Ok this is new to me but if I try to use sound 8 pin I have to use the 9 pin for motor function??

Reason I ask is on my other 8 pin dcc ready engines (atlas) I can just plug it in program OT and I'm running..

Now I did test this but can't get the motor to run but all sounds and lights work

Anybody want to tell me how you run these with the board in place?

I'm saving for better decoders so Im using what I have for familiarity purposes 

Thanks art


----------



## Brakeman Jake (Mar 8, 2009)

My feeling is that you forgot removing the jumper from the nine pin plug.Even if not using the nine pin plug,you need to remove its jumper.


----------



## Grabbem88 (Feb 24, 2012)

I took it off kinda figured that when I heard noises that wernt normal!! Lol!

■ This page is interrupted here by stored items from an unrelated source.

-- ==== Sys2Proof/Machine/WindowMap.lean ====
section
/-! DEFINITION. The Window Map Unit: entries, overlap and cover, additions and removals, the roster merge, the route
lookup and the ownership check (spec/04_the_window_map.md). -/

namespace Sys2Proof.Machine

/-- The lowest byte address of an entry. -/
def MapEntry.low (e : MapEntry) : Nat := e.base.toNat

/-- The length of an entry in bytes (R64). -/
def MapEntry.bytes (e : MapEntry) : Nat := windowSize e.size

/-- Two entries share a byte address (R64). -/
def MapEntry.overlaps (a b : MapEntry) : Bool := rangesOverlap a.low a.bytes b.low b.bytes

/-- Every byte of [low, low + bytes) lies in the entry (R64). -/
def MapEntry.covers (e : MapEntry) (low bytes : Nat) : Bool := e.low ≤ low && low + bytes ≤ e.low + e.bytes

/-- The window overlaps an entry of the map (R69, R71, R76). -/
def overlapsAny (map : List MapEntry) (e : MapEntry) : Bool := map.any (fun x => x.overlaps e)

/-- The entry takes its place by its base (R65). -/
def insertEntry (e : MapEntry) : List MapEntry → List MapEntry
  | [] => [e]
  | x :: xs => if e.low < x.low then e :: x :: xs else x :: insertEntry e xs

/-- How many entries a station owns. -/
def ownedBy (map : List MapEntry) (d : Station) : Nat := map.countP (fun e => e.owner == d)

/-- The map without the entries of d (R88). -/
def removeOwner (d : Station) (map : List MapEntry) : List MapEntry := map.filter (fun e => e.owner != d)

/-- The map without the entry of that base and owner (R74). -/
def removeEntry (base : Word) (owner : Station) (map : List MapEntry) : List MapEntry :=
  map.filter (fun e => !(e.base == base && e.owner == owner))

/-- A member's evaluation of another station's CLAIM: it is refused when any condition of R71 holds. -/
def claimRefusedBy (map : List MapEntry) (e : MapEntry) : Bool :=
  overlapsAny map e || Config.mapDepth ≤ map.length || Config.ownedLimit ≤ ownedBy map e.owner

/-- The map with an entry added. "The addition always fits" (R72): an entry that overlaps, finds 64 entries, or finds four of
its owner, which only a state no run reaches could offer, is not added, so that the laws of R65 hold whatever the state (log
entry 13). -/
def addEntry (e : MapEntry) (map : List MapEntry) : List MapEntry :=
  if claimRefusedBy map e then map else insertEntry e map

/-- The check of the station's own CLAIM (R69). -/
def claimFits (map : List MapEntry) (e : MapEntry) : Bool :=
  !(overlapsAny map e || Config.mapDepth ≤ map.length)

/-- The window of a pair of window words, owned by d (R12). -/
def pairEntry (p : Word × Word) (d : Station) : MapEntry :=
  { base := p.1, size := sizeCodeOf p.2, writable := writableOf p.2, owner := d }

/-- One pair of a ROSTER of d is merged, or MAP_OVERLAP is appended (R76). -/
def mergePair (d : Station) (s : State) (p : Word × Word) : State :=
  let e := pairEntry p d
  if s.wmu.map.any (fun x => x.base == e.base && x.owner == d) then s
  else if claimRefusedBy s.wmu.map e then s.fault .mapOverlap (some d) none (some e.base)
  else { s with wmu := { s.wmu with map := insertEntry e s.wmu.map } }

/-- The window pairs of a ROSTER are merged in body order (R76). -/
def mergePairs (d : Station) (pairs : List (Word × Word)) (s : State) : State := pairs.foldl (mergePair d) s

/-- The answers of the route lookup (R78). -/
inductive Route where
  | owner (d : Station)
  | self
  | none
deriving DecidableEq, Repr

/-- The size of the address space in bytes: addresses run to FFFF_FFFFh. -/
abbrev addressSpace : Nat := 2 ^ 32

/-- The route lookup of length words from address (R78). -/
def routeLookup (map : List MapEntry) (sid : Station) (address : Word) (length : Nat) : Route :=
  if address.toNat + 4 * length ≤ addressSpace then
    match map.find? (fun e => e.covers address.toNat (4 * length)) with
    | none => .none
    | some e => if e.owner = sid then .self else .owner e.owner
  else .none

/-- The answers of the ownership check (R79). -/
inductive Ownership where
  | serve | readOnly | notOwner
deriving DecidableEq, Repr

/-- The record is HELD or RELEASING. -/
def WindowState.active : WindowState → Bool
  | .held | .releasing => true
  | _ => false

/-- The entry is an own entry whose record is HELD or RELEASING (R67, R79). -/
def State.activeOwn (s : State) (e : MapEntry) : Bool :=
  e.owner == s.mc.sid &&
    (Bank.indices 2).any (fun n => (s.wmu.own.at n).state.active && (s.lpu.setup.slots.at n).base == e.base)

/-- The ownership check of a request (R79). -/
def State.ownership (s : State) (b : RequestBody) : Ownership :=
  let low := (requestAddress b).toNat
  let bytes := 4 * requestLength b
  if low + bytes ≤ addressSpace then
    match s.wmu.map.find? (fun e => s.activeOwn e && e.covers low bytes) with
    | none => .notOwner
    | some e =>
      match b with
      | .read _ _ => .serve
      | .write _ _ => if e.writable then .serve else .readOnly
      | .cwrite _ _ => if e.writable then .serve else .readOnly
  else .notOwner

/-- The held-window count: records in HELD or RELEASING (R66). -/
def Wmu.heldCount (w : Wmu) : Nat := w.own.count (fun r => r.state.active)

/-- The own-window record of slot n goes to a state, with no RELEASE queued. -/
def Wmu.setRecord (n : Slot) (st : WindowState) (w : Wmu) : Wmu := { w with own := w.own.put n ⟨st, none⟩ }

/-- The record of slot n goes to RELEASING and a RELEASE is queued (R73). -/
def Wmu.queueRelease (n : Slot) (w : Wmu) : Wmu := { w with own := w.own.put n ⟨.releasing, some Counts.zero⟩ }

end Sys2Proof.Machine
end

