-- ==== Sys2Proof/Machine/Step.lean ====
section
/-! DEFINITION. One step: the command at the front of the queue runs on the state with the queue's rest; an empty queue
idles (log entry 3). -/

namespace Sys2Proof.Machine

/-- One step of the station. -/
def step (s : State) : Host.Outcome State Fault Refusal :=
  match s.pending with
  | [] => .next s
  | c :: rest => exec c { s with pending := rest }

/-- The state with the command a word spells put at the front of its queue; unchanged where the word spells none, and no
word spells one (log entry 26). -/
def State.withFetchWord (s : State) (nbits w : Nat) : State :=
  match decodeTableWord nbits w with
  | none => s
  | some c => { s with pending := c :: s.pending }

end Sys2Proof.Machine
end

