/-- The own CLAIM in CLAIMING (R68 to R70): TAKEN adds the own entry in base order and makes the record HELD; REJECTED makes
it REFUSED with CLAIM_REFUSED. Records that are not WANTED stay; the next-numbered WANTED record becomes the CLAIM in course
with counts of 0, or is refused in its turn with CLAIM_REFUSED if its window no longer fits; when none is left WANTED the
station enters JOINED and JOIN ends DONE. In LEAVING a TAKEN one is released at once (R57), and a REJECTED one is recorded
as in CLAIMING, which is the model's choice (log entry 9). The hypothesis on the map says what the check of R69 and the four
records leave: the window fits, and fewer than four entries are the station's (R65; log entry 13). -/
def Obligations.ClaimOutcome : Prop :=
  ∀ (s : State) (n : Slot) (f : Frame) (levels : Slots), s.sends (.claim n) f → f.dest = 31 →
    let entry : MapEntry := s.lpu.setup.window n s.mc.sid
    let refused : List FaultRecord :=
      addFault ⟨.claimRefused, none, none, some entry.base, false⟩ s.lpu.faults
    (s.mc.state = .claiming → levels.clear → claimRefusedBy s.wmu.map entry = false →
      ∃ t, exec (.claimOutcome (.endOfTrailer levels)) s = .next t ∧ t.tif = s.tif.sent ∧ t.ore = s.ore ∧ t.isu = s.isu ∧
        t.wmu.map = insertEntry entry s.wmu.map ∧ t.wmu.own.at n = ⟨.held, none⟩ ∧
        s.claimsOn n (insertEntry entry s.wmu.map) s.lpu.faults t) ∧
    (s.mc.state = .claiming → levels.error = false → levels.reject = true →
      ∃ t, exec (.claimOutcome (.endOfTrailer levels)) s = .next t ∧ t.tif = s.tif.sent ∧ t.ore = s.ore ∧ t.isu = s.isu ∧
        t.wmu.map = s.wmu.map ∧ t.wmu.own.at n = ⟨.refused, none⟩ ∧ s.claimsOn n s.wmu.map refused t) ∧
    (s.mc.state = .leaving → levels.clear → claimRefusedBy s.wmu.map entry = false →
      exec (.claimOutcome (.endOfTrailer levels)) s = .next { s with
        tif := s.tif.sent
        wmu := {
          map := insertEntry entry s.wmu.map, own := s.wmu.own.put n ⟨.releasing, some Counts.zero⟩, claim := none } }) ∧
    (s.mc.state = .leaving → levels.error = false → levels.reject = true →
      exec (.claimOutcome (.endOfTrailer levels)) s = .next { s with
        tif := s.tif.sent
        wmu := { s.wmu with own := s.wmu.own.put n ⟨.refused, none⟩, claim := none }
        lpu := { s.lpu with faults := refused } })

/-- The own EVICT(d): TAKEN is the departure of d at the sender too, with PEER_EVICTED, in every member state; REJECTED
drops the EVICT and puts the miss counter of d at 0, and nothing else changes (R53, R54, R58, R85 to R88, R93, R113, R126, R148,
R162, R163). That PEER_EVICTED stands before the CLAIM_REFUSED of a sync the departure completes is the model's choice (log
entry 12). -/
def Obligations.EvictOutcome : Prop :=
  ∀ (s : State) (d : Station) (f : Frame) (levels : Slots), s.sends (.evict d) f → f.dest = 31 → d ≠ s.mc.sid →
    (levels.clear → CompletionLaws s.ore →
      ∃ t, exec (.evictOutcome (.endOfTrailer levels)) s = .next t ∧ t.mc.peers = s.mc.peers.erase d ∧
        s.departed d (addFault ⟨.peerEvicted, some d, none, none, false⟩ s.lpu.faults) s.mc.late t) ∧
    (levels.error = false → levels.reject = true →
      exec (.evictOutcome (.endOfTrailer levels)) s = .next { s with
        tif := s.tif.sent
        mc := { s.mc with evicts := s.mc.evicts.filter (fun e => e.station != d), miss := s.mc.miss.put d 0 } })

/-- The own BYE TAKEN: the station enters DETACHED; peer set, miss counters, pending EVICTs, flags, map and records are
emptied, quarantined tags go FREE, the CQ, IQ and NQ keep their records, no ITT entry is live and the SQ is empty, and LEAVE,
if it still runs, ends DONE (R37, R59, R80, R128, R150). That the entry itself drops what is left in the ITT and the SQ is the
model's reading (log entry 27). -/
def Obligations.ByeTaken : Prop :=
  ∀ (s : State) (f : Frame) (levels : Slots), s.sends .bye f → f.dest = 31 → levels.clear →
    s.lpu.running = none ∨ s.lpu.running = some .leave →
    ∃ t, exec (.byeOutcome (.endOfTrailer levels)) s = .next t ∧
      t.isu = { s.isu with itt := Bank.all 4 none, sq := [], sqCounts := Counts.zero } ∧ t.wmu = Wmu.reset ∧
      t.tif = { s.tif.sent with rx := none, holdoff := none } ∧
      t.mc = { s.mc with
        state := .detached, peers := StationSet.empty, miss := Bank.all 5 0, evicts := [], roster := none, bye := none
        settle := none, deadline := none } ∧
      t.ore.rq = s.ore.rq ∧ t.ore.head = s.ore.head ∧ t.ore.cq = s.ore.cq ∧
      (∀ tag, t.ore.ort.at tag =
        match s.ore.ort.at tag with
        | .quarantined _ _ => .free
        | e => e) ∧
      t.lpu = { s.lpu with
        stateChange := true, running := none
        last := if s.lpu.running = some .leave then some ⟨.leave, .done⟩ else s.lpu.last
        cmdDone := s.lpu.running = some .leave || s.lpu.cmdDone }

/-- The request or signal frame of the RQ head (R36, R89, R107 to R109): TAKEN moves a tagged head's entry from PENDING to SENT
with its response timer at T_R and the descriptor leaves the RQ, with no completion; UNANSWERED completes it NO_PEER and
raises the miss counter; REJECTED puts it in holdoff for 256 bit times, or at the sixteenth completes it BUSY_LIMIT. Where the
descriptor leaves, the next head is prepared at once. The outcome of a frame whose descriptor was discarded meanwhile changes
the miss counter alone (R30, R60, R115). -/
def Obligations.RequestFrameOutcome : Prop :=
  (∀ (s : State) (f : Frame) (levels : Slots), s.sendsForNobody .rqHead f →
    exec (.requestFrameOutcome (.endOfTrailer levels)) s =
      .next { s with tif := s.tif.sent, mc := s.mc.afterFrame f.dest levels }) ∧
  ∀ (s : State) (f : Frame) (d : Descriptor) (ds : List Descriptor) (h : PreparedHead) (levels : Slots),
    s.sends .rqHead f → s.ore.rq = d :: ds → s.ore.head = some h → f.dest = h.dest →
    let sentMc : Mc := if h.dest = 31 then s.mc else { s.mc with miss := s.mc.miss.put h.dest 0 }
    let freed : Bank 5 OrtEntry :=
      match h.tag with
      | some t => s.ore.ort.put t .free
      | none => s.ore.ort
    let ended (st : Status) : Ore :=
      { s.ore with
        rq := ds, head := none, ort := freed
        cq := s.ore.cq ++ [⟨d.ticket, d.work.op, st, some h.dest, []⟩] }
    let answers (t : State) : Prop := exec (.requestFrameOutcome (.endOfTrailer levels)) s = .next t
    (levels.clear → levels.accept = true ∨ h.dest = 31 →
      (∀ t r, h.tag = some t → s.ore.ort.at t = .pending r → answers (State.followed { s with
        tif := s.tif.sent, mc := sentMc
        ore := { s.ore with
          rq := ds, head := none
          ort := s.ore.ort.put t (.sent r (some (Config.responseTimeoutNs s.lpu.setup.timeoutCode))) } })) ∧
      (h.tag = none → answers (State.followed { s with
        tif := s.tif.sent, mc := sentMc, ore := { s.ore with rq := ds, head := none } }))) ∧
    (levels = ⟨false, false, false⟩ → h.dest ≠ 31 → answers (State.followed { s with
      tif := { s.tif.sent with holdoff := none }, mc := s.mc.raiseMiss h.dest, ore := ended .noPeer })) ∧
    (levels.error = false → levels.reject = true → h.busy < 15 → answers { s with
      tif := { s.tif.sent with holdoff := some (256 * Config.bitTimeNs s.tif.rate) }
      mc := sentMc
      ore := { s.ore with head := some { h with busy := h.busy + 1, phase := .holdoff } } }) ∧
    (levels.error = false → levels.reject = true → 15 ≤ h.busy → answers (State.followed { s with
      tif := { s.tif.sent with holdoff := none }, mc := sentMc, ore := ended .busyLimit }))

/-- The response frame of the SQ head (R35, R89, R147): TAKEN and UNANSWERED remove the record and free its handle, and the next
record becomes the head with counts of 0; REJECTED counts as a void, and the eighth drops the record with VOID_LIMIT. The miss
counter of the destination follows, and then the leave condition and the end of a FLUSH are tested (R58, R163). The outcome of
a frame whose record was discarded meanwhile changes the miss counter alone (R30, R60, R150). -/
def Obligations.ResponseFrameOutcome : Prop :=
  (∀ (s : State) (f : Frame) (levels : Slots), s.sendsForNobody .sqHead f →
    exec (.responseFrameOutcome (.endOfTrailer levels)) s =
      .next { s with tif := s.tif.sent, mc := s.mc.afterFrame f.dest levels }) ∧
  ∀ (s : State) (f : Frame) (r : SqRecord) (rs : List SqRecord) (levels : Slots),
    s.sends .sqHead f → s.isu.sq = r :: rs → f.dest ≠ 31 →
    let gone : Isu := { s.isu with sq := rs, itt := s.isu.itt.put r.handle none, sqCounts := Counts.zero }
    let alive : Mc := { s.mc with miss := s.mc.miss.put f.dest 0 }
    (levels.clear → levels.accept = true → exec (.responseFrameOutcome (.endOfTrailer levels)) s = .next (State.responded { s with
      tif := s.tif.sent, mc := alive, isu := gone })) ∧
    (levels = ⟨false, false, false⟩ → exec (.responseFrameOutcome (.endOfTrailer levels)) s = .next (State.responded { s with
      tif := s.tif.sent, mc := s.mc.raiseMiss f.dest, isu := gone })) ∧
    (levels.error = false → levels.reject = true → s.isu.sqCounts.voids < 7 →
      exec (.responseFrameOutcome (.endOfTrailer levels)) s = .next { s with
        tif := s.tif.sent, mc := alive
        isu := { s.isu with sqCounts := { s.isu.sqCounts with voids := s.isu.sqCounts.voids + 1 } } }) ∧
    (levels.error = false → levels.reject = true → s.isu.sqCounts.voids = 7 →
      exec (.responseFrameOutcome (.endOfTrailer levels)) s = .next (State.responded { s with
        tif := s.tif.sent, mc := alive, isu := gone
        lpu := { s.lpu with
          faults := addFault ⟨.voidLimit, some r.dest, some (r.handle.setWidth 5), none, false⟩ s.lpu.faults } }))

So do you think since all I did was stick the 8 pin In the socket without soldering it is causing my grief? I didn't want to solder it before I found out it worked or not.


----------



## Brakeman Jake (Mar 8, 2009)

It was a guess...the jumper has to be removed before connecting a decoder to even the eight pin plug.Connecting a decoder to the eight pin socket without removing the jumper shorts the track inputs to the motor outputs of the decoder with likely immediate decoder frying.So...if you did try connecting the decoder with the jumper still on,wich I understand,you may have killed the motor drive outputs of the decoder.This also happens when installing a decoder with the motor not properly insulated.


----------



## Grabbem88 (Feb 24, 2012)

Well I think the mrc was the culprit engine fires then shits off horn bell brakes work though so the engine drivers went south..

Put a nce decoder back in and all is good 

Now I see why most just yank the boards out and put the "right" board in there..

Oh well it was free and I got to mess with it some...

Factory boards in general just suck!


----------



## Grabbem88 (Feb 24, 2012)

Any good deals on tasunami or esu? Lol!


----------



## rrgrassi (May 3, 2012)

I have had too many issues w/NCE decoders, so I cannot recommend them either. Soundtraxx or Digitrax for me.


----------



## Grabbem88 (Feb 24, 2012)

I had it working again somehow I shut something

Then I shut something else off and can't get motor to run lol


----------